Mish's Global Economic Trend Analysis


Business Owners Blast IL Tax Hikes;Quinn's Blatant Lies;Neighboring States Gleeful, Mayor Daley Whines;Escape to Wisconsin; Arrogance,Greed,Corruption

Posted: 13 Jan 2011 08:21 PM PST

Tax insanity in Illinois is now official. Governor Pat Quinn signed off on a 67% hike in personal income taxes and a 46% hike in corporate taxes the moment the bill hit his desk.

The personal income tax rate immediately rises to 5 percent, up from 3 percent. The corporate income tax rate rises immediately to 7 percent, up from 4.8 percent. The Chicago Tribune reports Quinn, House Speaker Michael Madigan and Senate President John Cullerton — all Chicago Democrats — muscled the tax hike through in the eleventh hour of the lame-duck legislature. Only Democrats voted for the bills.

In contrast to virtually every other state in the nation, Quinn has made no mention of any cuts in services or any givebacks by public unions. Mayor Daley is largely responsible. Any comments from Daley regarding tax hikes would have cost Quinn the election. Instead, Mayor Daley is whining now.

Quinn's Blatant Lies

The Daily Herald notes that On the campaign trail, Gov. Pat Quinn told voters he'd veto any income tax hike that would raise Illinois' rate over 4 percent.

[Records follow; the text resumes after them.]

-- ==== Sys2Proof/Machine/Reset.lean ====
section
/-! DEFINITION. The resets and what waits for a hold (R19, R87, R184): the power-on reset, the warm reset
from its two causes, the end of a hold, the port's return, and the failure of the supply. -/

namespace Sys2Proof.Machine

/-! ## Power -/

/-- The slots after either reset, with the first sample of each TRG input that the grade has (R154, R165);
TRG2 and TRG3 of the VG418L are not sampled (R152). -/
def resetSlots (g : Grade) (trg : BitVec 4) : List Slot :=
  (List.range 4).map (fun n => Slot.initial (decide (n < g.slots) && trg.getLsbD n))

/-- The part after a power-on reset with these pin levels: every record at its power-on value; the grade
is fused (R181). -/
def powerOn (addr : Addr) (trg : BitVec 4) (s : State) : State :=
  { State.reset with
    grade := s.grade, addrPins := addr, trgPins := trg, station := addr,
    table := List.replicate s.n (Entry.free .exclusive),
    slots := resetSlots s.grade trg, freeCount := s.freeCount, pending := s.pending }

/-- The supply fails (R19, log 23): the line, SDO and the outputs are driven no more. -/
def powerFail (s : State) : State :=
  (((({ s with powered := false } : State).withLine
    { s.line with phase := .off, recessive := 0, tx := none, begun := [], hold := none, ended := none }).withSlots
    (s.slots.map (fun x => { x with gnt := false }))).withPort { s.port with sdo := none })

/-! ## The warm reset (R87, R184) -/

/-- The configuration after a warm reset (R182, R183): kept; when UNCONFIGURED, the fields as written and
CONFIG_STATUS UNCOMMITTED. -/
def warmConfig (unconfigured : Bool) (c : ConfigBlock) : ConfigBlock :=
  if unconfigured then { c with status := .uncommitted, detail := 0 } else c

/-- The membership state after a warm reset, before the entry actions of LISTENING (R87). -/
def State.warmDest (s : State) : MState :=
  if s.member.state = .unconfigured then .unconfigured else s.autojoinDest

/-- The warm reset of every block (R184): every record takes its reset value but those R184 keeps, and the
station address and the TRG inputs are sampled. No event is set (R66, R171). -/
def warmResetNow (s : State) : State :=
  let unconfigured := decide (s.member.state = .unconfigured)
  let r : State :=
    { s with
      station := s.addrPins,
      config := warmConfig unconfigured s.config,
      line := { Line.initial with bitDiv := if unconfigured then none else s.line.bitDiv },
      table := clearEntries s.table,
      member := { Member.initial with state := s.warmDest },
      snap := .initial, digest := .initial, time := ⟨!unconfigured, 0⟩, leases := [], req := .initial,
      slots := resetSlots s.grade s.trgPins,
      errors := { s.errors with mask := 0 },
      port := { Port.initial with
        state := if s.port.state = .readyAtHoldEnd then .answering else .inReset,
        txn := s.port.txn } }
  (if s.warmDest = .listening then listeningActions true r else r).withEvents .initial

/-- The port takes no part in transactions from the start of a warm reset, and the rest of the one in
progress is ignored (R178, R184). -/
def Port.enterReset (p : Port) : Port :=
  { p with state := .inReset, txn := if p.txn = .closed then .closed else .ignored,
           wr := none, rd := none, cmp := none, sdo := none }

/-- A warm reset starts (R184): the abort of a frame in progress first (R19), and every block's reset then,
at the end of the hold, or at once when there is no hold to wait for. -/
def warmStart (ins : ResetInputs) (s : State) : State :=
  let s1 := ({ s with addrPins := ins.addr, trgPins := ins.trg } : State).withPort s.port.enterReset
  match s.line.tx, s.line.hold with
  | none, some h => s1.withLine { s.line with hold := some { h with change := .warmReset } }
  | _, _ =>
    match s.heldLine .warmReset ins.toHoldPlace with
    | some l => s1.withLine l
    | none => warmResetNow s1

/-- RSTn is asserted for a number of CLK periods (R184): 2 or more start a warm reset; whether one does is a
free value (log 12). The part is in the reset for as long as RSTn stays asserted: the state after the
command is that at its release, or that of the hold which outlasts it (log 40). -/
def assertReset (clks : Nat) (ins : ResetInputs) (s : State) : State :=
  if Config.resetClks ≤ clks then warmStart ins s
  else if clks = 0 then s
  else
    let s1 := { s with freeCount := s.freeCount + 1 }
    if Config.shortResetStarts s.freeCount then warmStart ins s1 else s1

/-- A warm reset waits for the end of a hold. -/
def State.resetWaits (s : State) : Bool :=
  match s.line.hold with
  | some ⟨_, .warmReset, _⟩ => true
  | _ => false

/-- 64 CLK periods have passed since RSTn was released, or since the write (R184): the port answers, or will
when the hold that the reset waits for has ended. -/
def portReady (s : State) : State :=
  match s.port.state with
  | .inReset =>
    s.withPort { s.port with state := if s.resetWaits then .readyAtHoldEnd else .answering }
  | .answering | .readyAtHoldEnd => s

/-- The hold ends (R19): the line's idle gap begins, and the change of state that waited takes effect. The frame
of a hold as a receiver is counted by the FRAME_VOIDED before it (log 45). -/
def holdEnd (s : State) : State :=
  match s.line.hold with
  | none => s
  | some h =>
    let s1 := s.withLine { s.line with phase := .gap, recessive := 0, begun := [], hold := none }
    match h.change with
    | .warmReset => warmResetNow s1
    | .leave dest st => leaveNow dest st s1

/-! ## The commands -/

/-- POWER_ON_RESET (R87). -/
def execPowerOnReset (addr : Addr) (trg : BitVec 4) (s : State) : Result := .next (powerOn addr trg s)

/-- RSTN_WARM_RESET (R184). -/
def execRstnWarmReset (clks : Nat) (pins : ResetPins) (place : HoldPlace) (s : State) : Result :=
  live (assertReset clks ⟨pins, place⟩) s

/-- WARM_RESET (R184): 1 written to CONTROL.WARM_RESET. -/
def execWarmReset (pins : ResetPins) (place : HoldPlace) (s : State) : Result :=
  hostWrite .control (warmStart ⟨pins, place⟩) s

/-- PORT_READY (R184). -/
def execPortReady (s : State) : Result := live portReady s

/-- ABORT_HOLD_END (R19). -/
def execAbortHoldEnd (s : State) : Result := live holdEnd s

/-- POWER_FAIL (R19). -/
def execPowerFail (s : State) : Result := live powerFail s

end Sys2Proof.Machine
end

I believe this is one of the fastest proven lies political history.

Escape to Wisconsin

Newly elected Wisconsin Governor Scott Walker makes some hay of Illinois' 66% income tax hike with a succinct message 'Escape to Wisconsin'
Wisconsin is open for business. In these challenging economic times while Illinois is raising taxes, we are lowering them. On my first day in office I called a special session of the legislature, not in order to raise taxes, but to open Wisconsin for business. Already the legislature is taking up bills to provide tax relief to small businesses, to create a job-friendly legal environment, to lessen the regulations that stifle growth and to expand tax credits for companies that relocate here and grow here. Years ago Wisconsin had a tourism advertising campaign targeted to Illinois with the motto, 'Escape to Wisconsin.' Today we renew that call to Illinois businesses, 'Escape to Wisconsin.' You are welcome here. Our talented workforce stands ready to help you grow and prosper.
Neighboring States Gleeful, Mayor Daley Whines

The LA Times reports Neighboring states gleeful over Ill. tax increase
While many states consider boosting their economies with tax cuts, Illinois officials are betting on the opposite tactic: dramatically raising taxes to resolve a budget crisis that threatened to cripple state government.

"It's like living next door to 'The Simpsons' -- you know, the dysfunctional family down the block," Indiana Gov. Mitch Daniels said in an interview on Chicago's WLS-AM.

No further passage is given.